> _Brief_: Work through the listing below, copying each line that carries the word "configuration".

> _Material shown_:
※

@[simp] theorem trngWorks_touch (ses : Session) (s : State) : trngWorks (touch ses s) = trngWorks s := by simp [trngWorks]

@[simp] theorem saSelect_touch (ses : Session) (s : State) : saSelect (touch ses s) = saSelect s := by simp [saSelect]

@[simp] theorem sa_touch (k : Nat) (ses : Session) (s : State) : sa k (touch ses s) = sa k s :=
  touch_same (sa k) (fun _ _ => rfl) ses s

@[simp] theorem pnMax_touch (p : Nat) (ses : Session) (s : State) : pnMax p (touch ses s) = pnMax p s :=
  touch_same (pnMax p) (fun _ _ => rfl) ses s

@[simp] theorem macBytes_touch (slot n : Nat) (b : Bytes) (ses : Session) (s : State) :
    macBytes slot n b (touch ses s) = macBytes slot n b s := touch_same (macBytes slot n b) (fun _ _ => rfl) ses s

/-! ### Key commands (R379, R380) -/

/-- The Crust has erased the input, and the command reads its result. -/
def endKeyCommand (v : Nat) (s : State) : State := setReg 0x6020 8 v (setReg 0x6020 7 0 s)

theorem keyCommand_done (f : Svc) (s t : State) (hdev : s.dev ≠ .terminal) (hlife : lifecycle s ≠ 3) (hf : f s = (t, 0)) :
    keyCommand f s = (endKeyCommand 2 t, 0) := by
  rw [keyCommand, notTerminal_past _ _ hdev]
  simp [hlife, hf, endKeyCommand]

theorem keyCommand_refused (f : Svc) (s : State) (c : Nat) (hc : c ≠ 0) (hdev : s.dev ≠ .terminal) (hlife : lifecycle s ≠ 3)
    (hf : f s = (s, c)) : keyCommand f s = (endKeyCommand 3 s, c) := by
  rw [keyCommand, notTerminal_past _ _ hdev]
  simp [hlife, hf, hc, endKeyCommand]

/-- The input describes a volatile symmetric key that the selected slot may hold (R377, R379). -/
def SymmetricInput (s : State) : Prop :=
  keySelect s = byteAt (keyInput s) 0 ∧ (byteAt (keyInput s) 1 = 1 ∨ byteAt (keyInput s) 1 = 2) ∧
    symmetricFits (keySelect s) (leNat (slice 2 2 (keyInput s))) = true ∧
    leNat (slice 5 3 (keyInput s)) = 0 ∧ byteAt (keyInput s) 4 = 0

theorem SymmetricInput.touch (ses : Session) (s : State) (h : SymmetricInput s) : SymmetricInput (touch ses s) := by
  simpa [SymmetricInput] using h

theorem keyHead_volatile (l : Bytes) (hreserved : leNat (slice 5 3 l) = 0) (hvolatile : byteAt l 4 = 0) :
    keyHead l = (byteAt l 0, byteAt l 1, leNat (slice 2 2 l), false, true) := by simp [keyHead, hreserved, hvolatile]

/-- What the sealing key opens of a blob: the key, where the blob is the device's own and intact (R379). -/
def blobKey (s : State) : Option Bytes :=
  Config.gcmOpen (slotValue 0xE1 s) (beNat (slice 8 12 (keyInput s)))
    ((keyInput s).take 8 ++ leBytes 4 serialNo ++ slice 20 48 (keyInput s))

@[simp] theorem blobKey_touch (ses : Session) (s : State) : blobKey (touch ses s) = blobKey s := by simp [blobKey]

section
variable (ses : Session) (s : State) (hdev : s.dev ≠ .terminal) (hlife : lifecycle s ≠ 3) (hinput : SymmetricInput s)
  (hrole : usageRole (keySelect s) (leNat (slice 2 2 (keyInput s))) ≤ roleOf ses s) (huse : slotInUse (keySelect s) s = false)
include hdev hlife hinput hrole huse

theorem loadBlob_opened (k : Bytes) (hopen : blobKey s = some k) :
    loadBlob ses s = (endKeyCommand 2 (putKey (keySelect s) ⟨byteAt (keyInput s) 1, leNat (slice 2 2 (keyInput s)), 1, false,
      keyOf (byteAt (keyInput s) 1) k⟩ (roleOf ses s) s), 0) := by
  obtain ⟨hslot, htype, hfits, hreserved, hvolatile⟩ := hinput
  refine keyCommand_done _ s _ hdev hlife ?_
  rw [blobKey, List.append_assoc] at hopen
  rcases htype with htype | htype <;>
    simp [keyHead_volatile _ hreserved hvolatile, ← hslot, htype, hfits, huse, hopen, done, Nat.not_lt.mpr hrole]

※

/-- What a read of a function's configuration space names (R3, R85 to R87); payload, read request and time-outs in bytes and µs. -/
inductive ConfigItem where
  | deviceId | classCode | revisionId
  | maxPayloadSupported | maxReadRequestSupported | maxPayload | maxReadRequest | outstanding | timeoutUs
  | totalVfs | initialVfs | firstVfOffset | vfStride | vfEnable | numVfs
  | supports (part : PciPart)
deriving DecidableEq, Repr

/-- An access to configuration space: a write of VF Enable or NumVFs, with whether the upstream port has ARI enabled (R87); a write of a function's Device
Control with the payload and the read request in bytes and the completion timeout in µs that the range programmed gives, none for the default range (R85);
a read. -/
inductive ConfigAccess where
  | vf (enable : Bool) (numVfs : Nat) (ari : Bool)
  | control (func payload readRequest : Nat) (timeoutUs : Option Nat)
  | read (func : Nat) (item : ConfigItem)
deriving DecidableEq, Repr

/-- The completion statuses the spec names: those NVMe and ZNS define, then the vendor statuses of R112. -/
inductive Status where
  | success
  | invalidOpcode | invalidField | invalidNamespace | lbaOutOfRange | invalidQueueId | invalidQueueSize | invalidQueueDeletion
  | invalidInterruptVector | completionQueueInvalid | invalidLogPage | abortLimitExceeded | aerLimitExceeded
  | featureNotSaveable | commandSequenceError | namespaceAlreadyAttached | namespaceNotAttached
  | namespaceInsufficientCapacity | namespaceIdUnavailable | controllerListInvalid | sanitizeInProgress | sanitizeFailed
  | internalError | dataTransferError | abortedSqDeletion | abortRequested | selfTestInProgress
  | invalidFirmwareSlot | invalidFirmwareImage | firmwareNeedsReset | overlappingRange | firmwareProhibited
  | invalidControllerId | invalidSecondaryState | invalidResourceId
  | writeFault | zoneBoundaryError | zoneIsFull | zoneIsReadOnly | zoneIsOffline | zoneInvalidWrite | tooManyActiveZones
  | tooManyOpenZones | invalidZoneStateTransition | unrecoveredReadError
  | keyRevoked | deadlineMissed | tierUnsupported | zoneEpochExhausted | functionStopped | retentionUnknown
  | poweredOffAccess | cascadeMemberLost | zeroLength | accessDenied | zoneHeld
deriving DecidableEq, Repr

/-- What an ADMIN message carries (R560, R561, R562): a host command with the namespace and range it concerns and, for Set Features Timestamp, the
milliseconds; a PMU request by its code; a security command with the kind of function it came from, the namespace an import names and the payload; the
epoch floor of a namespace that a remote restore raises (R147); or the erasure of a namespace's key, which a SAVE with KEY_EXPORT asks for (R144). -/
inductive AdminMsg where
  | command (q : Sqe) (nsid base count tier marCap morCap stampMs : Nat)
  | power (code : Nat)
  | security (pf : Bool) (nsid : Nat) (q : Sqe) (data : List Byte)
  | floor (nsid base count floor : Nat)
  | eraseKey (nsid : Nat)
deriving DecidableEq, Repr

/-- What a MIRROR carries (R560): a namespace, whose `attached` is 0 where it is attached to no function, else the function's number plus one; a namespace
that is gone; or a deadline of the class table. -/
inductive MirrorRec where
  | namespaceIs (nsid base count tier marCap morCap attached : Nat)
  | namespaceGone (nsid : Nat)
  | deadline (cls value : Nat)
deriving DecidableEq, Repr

※

> _Expected answer_:
/-- What a read of a function's configuration space names (R3, R85 to R87); payload, read request and time-outs in bytes and µs. -/
/-- An access to configuration space: a write of VF Enable or NumVFs, with whether the upstream port has ARI enabled (R87); a write of a function's Device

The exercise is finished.